* _Stored data entries_:
********

/-! ### modCapture -/

@[simp] theorem modCapture_timebase : (s.modCapture m fp).timebase = s.timebase := rfl
@[simp] theorem modCapture_params : (s.modCapture m fp).params = s.params := rfl
@[simp] theorem modCapture_part : (s.modCapture m fp).part = s.part := rfl
@[simp] theorem modCapture_stations : (s.modCapture m fp).stations = s.stations := rfl
@[simp] theorem modCapture_windows : (s.modCapture m fp).windows = s.windows := rfl
@[simp] theorem modCapture_rrPointer : (s.modCapture m fp).rrPointer = s.rrPointer := rfl
@[simp] theorem modCapture_busError : (s.modCapture m fp).busError = s.busError := rfl
@[simp] theorem modCapture_straps : (s.modCapture m fp).straps = s.straps := rfl
@[simp] theorem modCapture_resetPin : (s.modCapture m fp).resetPin = s.resetPin := rfl
@[simp] theorem modCapture_busReset : (s.modCapture m fp).busReset = s.busReset := rfl
@[simp] theorem modCapture_bus : (s.modCapture m fp).bus = s.bus := rfl
@[simp] theorem modCapture_pending : (s.modCapture m fp).pending = s.pending := rfl
@[simp] theorem modCapture_station : (s.modCapture m fp).station n = s.station n := rfl
@[simp] theorem modCapture_held : (s.modCapture m fp).held = s.held := rfl
@[simp] theorem modCapture_inReset : (s.modCapture m fp).inReset = s.inReset := rfl

/-! ### modReader -/

@[simp] theorem modReader_timebase : (s.modReader m fr).timebase = s.timebase := rfl
@[simp] theorem modReader_params : (s.modReader m fr).params = s.params := rfl
@[simp] theorem modReader_part : (s.modReader m fr).part = s.part := rfl
@[simp] theorem modReader_stations : (s.modReader m fr).stations = s.stations := rfl
@[simp] theorem modReader_windows : (s.modReader m fr).windows = s.windows := rfl
@[simp] theorem modReader_rrPointer : (s.modReader m fr).rrPointer = s.rrPointer := rfl
@[simp] theorem modReader_busError : (s.modReader m fr).busError = s.busError := rfl
@[simp] theorem modReader_straps : (s.modReader m fr).straps = s.straps := rfl
@[simp] theorem modReader_resetPin : (s.modReader m fr).resetPin = s.resetPin := rfl
@[simp] theorem modReader_busReset : (s.modReader m fr).busReset = s.busReset := rfl
@[simp] theorem modReader_bus : (s.modReader m fr).bus = s.bus := rfl
@[simp] theorem modReader_pending : (s.modReader m fr).pending = s.pending := rfl
@[simp] theorem modReader_station : (s.modReader m fr).station n = s.station n := rfl
@[simp] theorem modReader_held : (s.modReader m fr).held = s.held := rfl
@[simp] theorem modReader_inReset : (s.modReader m fr).inReset = s.inReset := rfl

/-! ### modAttention -/

@[simp] theorem modAttention_timebase : (s.modAttention m fa).timebase = s.timebase := rfl
@[simp] theorem modAttention_params : (s.modAttention m fa).params = s.params := rfl
@[simp] theorem modAttention_part : (s.modAttention m fa).part = s.part := rfl
@[simp] theorem modAttention_stations : (s.modAttention m fa).stations = s.stations := rfl
@[simp] theorem modAttention_windows : (s.modAttention m fa).windows = s.windows := rfl
@[simp] theorem modAttention_rrPointer : (s.modAttention m fa).rrPointer = s.rrPointer := rfl
@[simp] theorem modAttention_busError : (s.modAttention m fa).busError = s.busError := rfl
@[simp] theorem modAttention_straps : (s.modAttention m fa).straps = s.straps := rfl
@[simp] theorem modAttention_resetPin : (s.modAttention m fa).resetPin = s.resetPin := rfl
@[simp] theorem modAttention_busReset : (s.modAttention m fa).busReset = s.busReset := rfl
@[simp] theorem modAttention_bus : (s.modAttention m fa).bus = s.bus := rfl
@[simp] theorem modAttention_pending : (s.modAttention m fa).pending = s.pending := rfl
@[simp] theorem modAttention_station : (s.modAttention m fa).station n = s.station n := rfl
@[simp] theorem modAttention_held : (s.modAttention m fa).held = s.held := rfl
@[simp] theorem modAttention_inReset : (s.modAttention m fa).inReset = s.inReset := rfl

/-! ### modRequest -/

@[simp] theorem modRequest_timebase : (s.modRequest m fq).timebase = s.timebase := rfl
@[simp] theorem modRequest_params : (s.modRequest m fq).params = s.params := rfl
@[simp] theorem modRequest_part : (s.modRequest m fq).part = s.part := rfl
@[simp] theorem modRequest_stations : (s.modRequest m fq).stations = s.stations := rfl
@[simp] theorem modRequest_windows : (s.modRequest m fq).windows = s.windows := rfl
@[simp] theorem modRequest_rrPointer : (s.modRequest m fq).rrPointer = s.rrPointer := rfl
@[simp] theorem modRequest_busError : (s.modRequest m fq).busError = s.busError := rfl
@[simp] theorem modRequest_straps : (s.modRequest m fq).straps = s.straps := rfl
@[simp] theorem modRequest_resetPin : (s.modRequest m fq).resetPin = s.resetPin := rfl
@[simp] theorem modRequest_busReset : (s.modRequest m fq).busReset = s.busReset := rfl
@[simp] theorem modRequest_bus : (s.modRequest m fq).bus = s.bus := rfl
@[simp] theorem modRequest_pending : (s.modRequest m fq).pending = s.pending := rfl
@[simp] theorem modRequest_station : (s.modRequest m fq).station n = s.station n := rfl
@[simp] theorem modRequest_held : (s.modRequest m fq).held = s.held := rfl
@[simp] theorem modRequest_inReset : (s.modRequest m fq).inReset = s.inReset := rfl

/-! ### setRangeEntry -/

@[simp] theorem setRangeEntry_timebase : (s.setRangeEntry m entry).timebase = s.timebase := rfl
@[simp] theorem setRangeEntry_params : (s.setRangeEntry m entry).params = s.params := rfl
@[simp] theorem setRangeEntry_part : (s.setRangeEntry m entry).part = s.part := rfl
@[simp] theorem setRangeEntry_stations : (s.setRangeEntry m entry).stations = s.stations := rfl
@[simp] theorem setRangeEntry_windows : (s.setRangeEntry m entry).windows = s.windows := rfl
@[simp] theorem setRangeEntry_rrPointer : (s.setRangeEntry m entry).rrPointer = s.rrPointer := rfl
@[simp] theorem setRangeEntry_busError : (s.setRangeEntry m entry).busError = s.busError := rfl
@[simp] theorem setRangeEntry_straps : (s.setRangeEntry m entry).straps = s.straps := rfl
@[simp] theorem setRangeEntry_resetPin : (s.setRangeEntry m entry).resetPin = s.resetPin := rfl
@[simp] theorem setRangeEntry_busReset : (s.setRangeEntry m entry).busReset = s.busReset := rfl
@[simp] theorem setRangeEntry_bus : (s.setRangeEntry m entry).bus = s.bus := rfl
@[simp] theorem setRangeEntry_pending : (s.setRangeEntry m entry).pending = s.pending := rfl
@[simp] theorem setRangeEntry_station : (s.setRangeEntry m entry).station n = s.station n := rfl
@[simp] theorem setRangeEntry_held : (s.setRangeEntry m entry).held = s.held := rfl
@[simp] theorem setRangeEntry_inReset : (s.setRangeEntry m entry).inReset = s.inReset := rfl

/-! ### raise -/

@[simp] theorem raise_timebase : (s.raise m cause).timebase = s.timebase := rfl
@[simp] theorem raise_params : (s.raise m cause).params = s.params := rfl
@[simp] theorem raise_part : (s.raise m cause).part = s.part := rfl
@[simp] theorem raise_stations : (s.raise m cause).stations = s.stations := rfl
@[simp] theorem raise_windows : (s.raise m cause).windows = s.windows := rfl
@[simp] theorem raise_rrPointer : (s.raise m cause).rrPointer = s.rrPointer := rfl
@[simp] theorem raise_busError : (s.raise m cause).busError = s.busError := rfl
@[simp] theorem raise_straps : (s.raise m cause).straps = s.straps := rfl
@[simp] theorem raise_resetPin : (s.raise m cause).resetPin = s.resetPin := rfl
@[simp] theorem raise_busReset : (s.raise m cause).busReset = s.busReset := rfl
@[simp] theorem raise_bus : (s.raise m cause).bus = s.bus := rfl
@[simp] theorem raise_pending : (s.raise m cause).pending = s.pending := rfl
@[simp] theorem raise_station : (s.raise m cause).station n = s.station n := rfl
@[simp] theorem raise_held : (s.raise m cause).held = s.held := rfl
@[simp] theorem raise_inReset : (s.raise m cause).inReset = s.inReset := rfl

/-! ### raiseAll -/

@[simp] theorem raiseAll_timebase : (s.raiseAll cause).timebase = s.timebase := rfl
@[simp] theorem raiseAll_params : (s.raiseAll cause).params = s.params := rfl
@[simp] theorem raiseAll_part : (s.raiseAll cause).part = s.part := rfl
@[simp] theorem raiseAll_stations : (s.raiseAll cause).stations = s.stations := rfl
@[simp] theorem raiseAll_windows : (s.raiseAll cause).windows = s.windows := rfl
@[simp] theorem raiseAll_rrPointer : (s.raiseAll cause).rrPointer = s.rrPointer := rfl
@[simp] theorem raiseAll_busError : (s.raiseAll cause).busError = s.busError := rfl
@[simp] theorem raiseAll_straps : (s.raiseAll cause).straps = s.straps := rfl
@[simp] theorem raiseAll_resetPin : (s.raiseAll cause).resetPin = s.resetPin := rfl
@[simp] theorem raiseAll_busReset : (s.raiseAll cause).busReset = s.busReset := rfl
@[simp] theorem raiseAll_bus : (s.raiseAll cause).bus = s.bus := rfl
@[simp] theorem raiseAll_pending : (s.raiseAll cause).pending = s.pending := rfl
@[simp] theorem raiseAll_station : (s.raiseAll cause).station n = s.station n := rfl
@[simp] theorem raiseAll_held : (s.raiseAll cause).held = s.held := rfl
@[simp] theorem raiseAll_inReset : (s.raiseAll cause).inReset = s.inReset := rfl

/-! ### postResult -/

@[simp] theorem postResult_timebase : (s.postResult m code st v).timebase = s.timebase := rfl
@[simp] theorem postResult_params : (s.postResult m code st v).params = s.params := rfl
@[simp] theorem postResult_part : (s.postResult m code st v).part = s.part := rfl
@[simp] theorem postResult_stations : (s.postResult m code st v).stations = s.stations := rfl
@[simp] theorem postResult_windows : (s.postResult m code st v).windows = s.windows := rfl
@[simp] theorem postResult_rrPointer : (s.postResult m code st v).rrPointer = s.rrPointer := rfl
@[simp] theorem postResult_busError : (s.postResult m code st v).busError = s.busError := rfl
@[simp] theorem postResult_straps : (s.postResult m code st v).straps = s.straps := rfl
@[simp] theorem postResult_resetPin : (s.postResult m code st v).resetPin = s.resetPin := rfl
@[simp] theorem postResult_busReset : (s.postResult m code st v).busReset = s.busReset := rfl
@[simp] theorem postResult_bus : (s.postResult m code st v).bus = s.bus := rfl
@[simp] theorem postResult_pending : (s.postResult m code st v).pending = s.pending := rfl
@[simp] theorem postResult_station : (s.postResult m code st v).station n = s.station n := rfl
@[simp] theorem postResult_held : (s.postResult m code st v).held = s.held := rfl
@[simp] theorem postResult_inReset : (s.postResult m code st v).inReset = s.inReset := rfl

/-! ### complete -/

@[simp] theorem complete_timebase : (s.complete m st v).timebase = s.timebase := rfl
@[simp] theorem complete_params : (s.complete m st v).params = s.params := rfl
@[simp] theorem complete_part : (s.complete m st v).part = s.part := rfl
@[simp] theorem complete_stations : (s.complete m st v).stations = s.stations := rfl
@[simp] theorem complete_windows : (s.complete m st v).windows = s.windows := rfl
@[simp] theorem complete_rrPointer : (s.complete m st v).rrPointer = s.rrPointer := rfl
@[simp] theorem complete_busError : (s.complete m st v).busError = s.busError := rfl
@[simp] theorem complete_straps : (s.complete m st v).straps = s.straps := rfl
@[simp] theorem complete_resetPin : (s.complete m st v).resetPin = s.resetPin := rfl
@[simp] theorem complete_busReset : (s.complete m st v).busReset = s.busReset := rfl
@[simp] theorem complete_bus : (s.complete m st v).bus = s.bus := rfl
@[simp] theorem complete_pending : (s.complete m st v).pending = s.pending := rfl
@[simp] theorem complete_station : (s.complete m st v).station n = s.station n := rfl
@[simp] theorem complete_held : (s.complete m st v).held = s.held := rfl
@[simp] theorem complete_inReset : (s.complete m st v).inReset = s.inReset := rfl

/-! ### completeBare -/

@[simp] theorem completeBare_timebase : (s.completeBare m st).timebase = s.timebase := rfl
@[simp] theorem completeBare_params : (s.completeBare m st).params = s.params := rfl
@[simp] theorem completeBare_part : (s.completeBare m st).part = s.part := rfl
@[simp] theorem completeBare_stations : (s.completeBare m st).stations = s.stations := rfl
@[simp] theorem completeBare_windows : (s.completeBare m st).windows = s.windows := rfl
@[simp] theorem completeBare_rrPointer : (s.completeBare m st).rrPointer = s.rrPointer := rfl
@[simp] theorem completeBare_busError : (s.completeBare m st).busError = s.busError := rfl
@[simp] theorem completeBare_straps : (s.completeBare m st).straps = s.straps := rfl
@[simp] theorem completeBare_resetPin : (s.completeBare m st).resetPin = s.resetPin := rfl
@[simp] theorem completeBare_busReset : (s.completeBare m st).busReset = s.busReset := rfl
@[simp] theorem completeBare_bus : (s.completeBare m st).bus = s.bus := rfl
@[simp] theorem completeBare_pending : (s.completeBare m st).pending = s.pending := rfl
@[simp] theorem completeBare_station : (s.completeBare m st).station n = s.station n := rfl
@[simp] theorem completeBare_held : (s.completeBare m st).held = s.held := rfl
@[simp] theorem completeBare_inReset : (s.completeBare m st).inReset = s.inReset := rfl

********

* _What the task requires_: Return only the exact lines from the opening of the records through the line that contains "fp).part = s.part := rfl", both included.

* _Solution_:
/-! ### modCapture -/

@[simp] theorem modCapture_timebase : (s.modCapture m fp).timebase = s.timebase := rfl
@[simp] theorem modCapture_params : (s.modCapture m fp).params = s.params := rfl
@[simp] theorem modCapture_part : (s.modCapture m fp).part = s.part := rfl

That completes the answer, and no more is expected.